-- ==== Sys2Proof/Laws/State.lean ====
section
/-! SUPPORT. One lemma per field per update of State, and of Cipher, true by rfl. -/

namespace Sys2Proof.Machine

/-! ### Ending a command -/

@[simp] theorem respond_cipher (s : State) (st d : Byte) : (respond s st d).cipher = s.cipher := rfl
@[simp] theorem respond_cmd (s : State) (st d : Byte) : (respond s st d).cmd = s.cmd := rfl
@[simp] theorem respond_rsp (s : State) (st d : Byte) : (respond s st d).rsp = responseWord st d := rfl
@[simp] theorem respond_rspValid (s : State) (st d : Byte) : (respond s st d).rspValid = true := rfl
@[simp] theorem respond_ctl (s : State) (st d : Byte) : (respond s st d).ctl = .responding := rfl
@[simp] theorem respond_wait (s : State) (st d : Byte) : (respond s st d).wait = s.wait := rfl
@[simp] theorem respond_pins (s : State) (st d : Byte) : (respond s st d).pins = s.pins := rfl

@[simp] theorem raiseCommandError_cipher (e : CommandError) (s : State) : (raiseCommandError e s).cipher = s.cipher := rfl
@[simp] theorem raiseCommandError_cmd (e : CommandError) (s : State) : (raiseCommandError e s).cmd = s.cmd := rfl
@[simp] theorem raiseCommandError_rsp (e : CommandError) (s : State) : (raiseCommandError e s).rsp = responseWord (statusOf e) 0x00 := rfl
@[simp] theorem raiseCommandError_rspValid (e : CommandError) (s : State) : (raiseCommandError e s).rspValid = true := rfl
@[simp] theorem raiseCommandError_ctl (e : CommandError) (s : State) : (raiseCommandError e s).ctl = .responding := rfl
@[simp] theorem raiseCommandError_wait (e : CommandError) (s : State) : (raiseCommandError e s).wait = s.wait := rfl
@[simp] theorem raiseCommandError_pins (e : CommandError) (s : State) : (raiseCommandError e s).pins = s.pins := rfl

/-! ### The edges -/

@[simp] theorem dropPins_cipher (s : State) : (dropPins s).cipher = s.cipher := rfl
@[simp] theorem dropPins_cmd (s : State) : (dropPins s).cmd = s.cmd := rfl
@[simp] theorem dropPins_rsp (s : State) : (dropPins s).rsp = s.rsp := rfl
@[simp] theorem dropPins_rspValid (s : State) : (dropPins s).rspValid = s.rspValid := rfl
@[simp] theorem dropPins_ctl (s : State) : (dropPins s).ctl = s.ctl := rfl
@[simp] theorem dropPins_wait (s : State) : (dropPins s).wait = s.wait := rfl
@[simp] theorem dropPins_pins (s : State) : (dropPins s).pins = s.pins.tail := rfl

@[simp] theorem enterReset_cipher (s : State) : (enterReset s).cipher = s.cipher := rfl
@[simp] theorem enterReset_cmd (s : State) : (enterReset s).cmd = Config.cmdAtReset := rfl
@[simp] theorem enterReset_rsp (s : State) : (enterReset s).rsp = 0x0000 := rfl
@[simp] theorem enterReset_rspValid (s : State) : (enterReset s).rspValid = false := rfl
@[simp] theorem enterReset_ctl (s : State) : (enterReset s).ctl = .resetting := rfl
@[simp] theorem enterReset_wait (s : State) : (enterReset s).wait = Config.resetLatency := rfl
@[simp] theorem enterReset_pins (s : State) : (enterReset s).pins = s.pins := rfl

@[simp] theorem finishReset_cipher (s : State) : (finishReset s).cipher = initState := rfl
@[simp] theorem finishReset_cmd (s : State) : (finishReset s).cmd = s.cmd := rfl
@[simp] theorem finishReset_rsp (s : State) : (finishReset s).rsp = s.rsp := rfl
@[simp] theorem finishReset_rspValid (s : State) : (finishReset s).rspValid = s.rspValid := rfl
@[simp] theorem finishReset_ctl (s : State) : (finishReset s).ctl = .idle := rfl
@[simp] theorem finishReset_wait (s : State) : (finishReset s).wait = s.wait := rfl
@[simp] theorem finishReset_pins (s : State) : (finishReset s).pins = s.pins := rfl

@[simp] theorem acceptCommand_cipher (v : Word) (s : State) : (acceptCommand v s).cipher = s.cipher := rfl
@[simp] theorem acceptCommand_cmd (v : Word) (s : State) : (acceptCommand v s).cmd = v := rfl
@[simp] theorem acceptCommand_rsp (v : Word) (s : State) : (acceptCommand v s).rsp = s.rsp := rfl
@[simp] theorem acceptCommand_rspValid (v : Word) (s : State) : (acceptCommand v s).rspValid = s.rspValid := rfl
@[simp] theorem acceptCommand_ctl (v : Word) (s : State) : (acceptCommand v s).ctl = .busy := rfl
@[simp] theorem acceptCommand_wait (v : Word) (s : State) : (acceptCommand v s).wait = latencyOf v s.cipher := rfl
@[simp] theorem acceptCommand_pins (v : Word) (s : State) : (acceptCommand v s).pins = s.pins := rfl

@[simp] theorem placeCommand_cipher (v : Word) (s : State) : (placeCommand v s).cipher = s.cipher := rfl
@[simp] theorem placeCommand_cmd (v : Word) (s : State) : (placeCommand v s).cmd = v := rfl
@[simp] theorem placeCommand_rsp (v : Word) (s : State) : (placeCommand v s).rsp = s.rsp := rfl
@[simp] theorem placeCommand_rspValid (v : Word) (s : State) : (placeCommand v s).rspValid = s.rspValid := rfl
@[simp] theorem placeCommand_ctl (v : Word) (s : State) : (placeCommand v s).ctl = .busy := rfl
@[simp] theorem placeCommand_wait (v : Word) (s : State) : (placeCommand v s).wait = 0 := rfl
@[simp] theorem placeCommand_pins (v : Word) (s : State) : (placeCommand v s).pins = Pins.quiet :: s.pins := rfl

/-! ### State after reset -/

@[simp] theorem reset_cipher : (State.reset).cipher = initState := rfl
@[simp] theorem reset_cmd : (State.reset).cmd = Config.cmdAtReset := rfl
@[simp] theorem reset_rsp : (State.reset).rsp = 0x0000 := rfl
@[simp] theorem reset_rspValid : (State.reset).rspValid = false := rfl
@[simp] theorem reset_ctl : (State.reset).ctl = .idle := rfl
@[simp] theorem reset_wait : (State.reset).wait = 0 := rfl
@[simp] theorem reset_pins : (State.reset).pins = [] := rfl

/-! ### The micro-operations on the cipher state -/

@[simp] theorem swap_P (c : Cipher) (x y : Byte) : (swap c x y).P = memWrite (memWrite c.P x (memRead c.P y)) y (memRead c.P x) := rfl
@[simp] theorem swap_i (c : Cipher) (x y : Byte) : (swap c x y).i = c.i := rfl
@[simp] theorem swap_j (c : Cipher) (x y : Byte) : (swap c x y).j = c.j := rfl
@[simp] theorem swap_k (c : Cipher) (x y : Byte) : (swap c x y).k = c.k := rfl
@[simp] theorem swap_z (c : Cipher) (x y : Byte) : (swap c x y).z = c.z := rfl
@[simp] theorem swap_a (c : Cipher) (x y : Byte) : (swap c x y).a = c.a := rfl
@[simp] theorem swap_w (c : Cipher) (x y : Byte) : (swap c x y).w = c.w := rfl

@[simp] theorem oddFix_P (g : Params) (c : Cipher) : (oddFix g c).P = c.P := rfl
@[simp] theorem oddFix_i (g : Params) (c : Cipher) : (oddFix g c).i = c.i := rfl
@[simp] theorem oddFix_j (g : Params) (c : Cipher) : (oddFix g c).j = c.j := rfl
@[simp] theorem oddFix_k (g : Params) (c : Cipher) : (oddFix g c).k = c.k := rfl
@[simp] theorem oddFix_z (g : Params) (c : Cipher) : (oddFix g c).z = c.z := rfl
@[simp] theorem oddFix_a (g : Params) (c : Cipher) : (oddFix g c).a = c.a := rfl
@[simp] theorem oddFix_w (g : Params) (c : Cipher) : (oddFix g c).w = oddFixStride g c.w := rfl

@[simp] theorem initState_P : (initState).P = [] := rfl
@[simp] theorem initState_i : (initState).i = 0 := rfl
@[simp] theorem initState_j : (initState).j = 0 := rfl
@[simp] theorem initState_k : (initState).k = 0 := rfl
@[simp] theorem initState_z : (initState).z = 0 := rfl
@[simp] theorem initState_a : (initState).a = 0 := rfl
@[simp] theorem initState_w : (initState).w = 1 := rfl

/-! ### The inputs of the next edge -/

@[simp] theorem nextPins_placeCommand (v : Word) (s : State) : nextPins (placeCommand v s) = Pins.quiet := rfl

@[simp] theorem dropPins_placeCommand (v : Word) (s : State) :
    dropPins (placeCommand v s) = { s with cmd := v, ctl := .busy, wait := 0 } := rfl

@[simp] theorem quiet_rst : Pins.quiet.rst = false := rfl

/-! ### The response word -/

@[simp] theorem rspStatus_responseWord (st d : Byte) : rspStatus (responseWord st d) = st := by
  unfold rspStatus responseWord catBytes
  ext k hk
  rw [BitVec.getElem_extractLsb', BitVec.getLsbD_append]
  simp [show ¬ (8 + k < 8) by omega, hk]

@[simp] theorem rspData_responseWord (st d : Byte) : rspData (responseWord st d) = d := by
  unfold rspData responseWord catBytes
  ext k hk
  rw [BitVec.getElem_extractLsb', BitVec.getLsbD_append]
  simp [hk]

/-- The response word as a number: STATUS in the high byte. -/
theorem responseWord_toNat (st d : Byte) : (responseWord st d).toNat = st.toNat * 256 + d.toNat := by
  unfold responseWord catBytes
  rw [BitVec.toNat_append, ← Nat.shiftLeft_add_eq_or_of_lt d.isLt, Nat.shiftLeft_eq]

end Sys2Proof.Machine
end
====================
**What is expected:** Here the job is to output the lines from the start of the material through the line with "d).rspValid = true := rfl", inclusive, exactly and with nothing else.

**Task result:**
-- ==== Sys2Proof/Laws/State.lean ====
section
/-! SUPPORT. One lemma per field per update of State, and of Cipher, true by rfl. -/

namespace Sys2Proof.Machine

/-! ### Ending a command -/

@[simp] theorem respond_cipher (s : State) (st d : Byte) : (respond s st d).cipher = s.cipher := rfl
@[simp] theorem respond_cmd (s : State) (st d : Byte) : (respond s st d).cmd = s.cmd := rfl
@[simp] theorem respond_rsp (s : State) (st d : Byte) : (respond s st d).rsp = responseWord st d := rfl
@[simp] theorem respond_rspValid (s : State) (st d : Byte) : (respond s st d).rspValid = true := rfl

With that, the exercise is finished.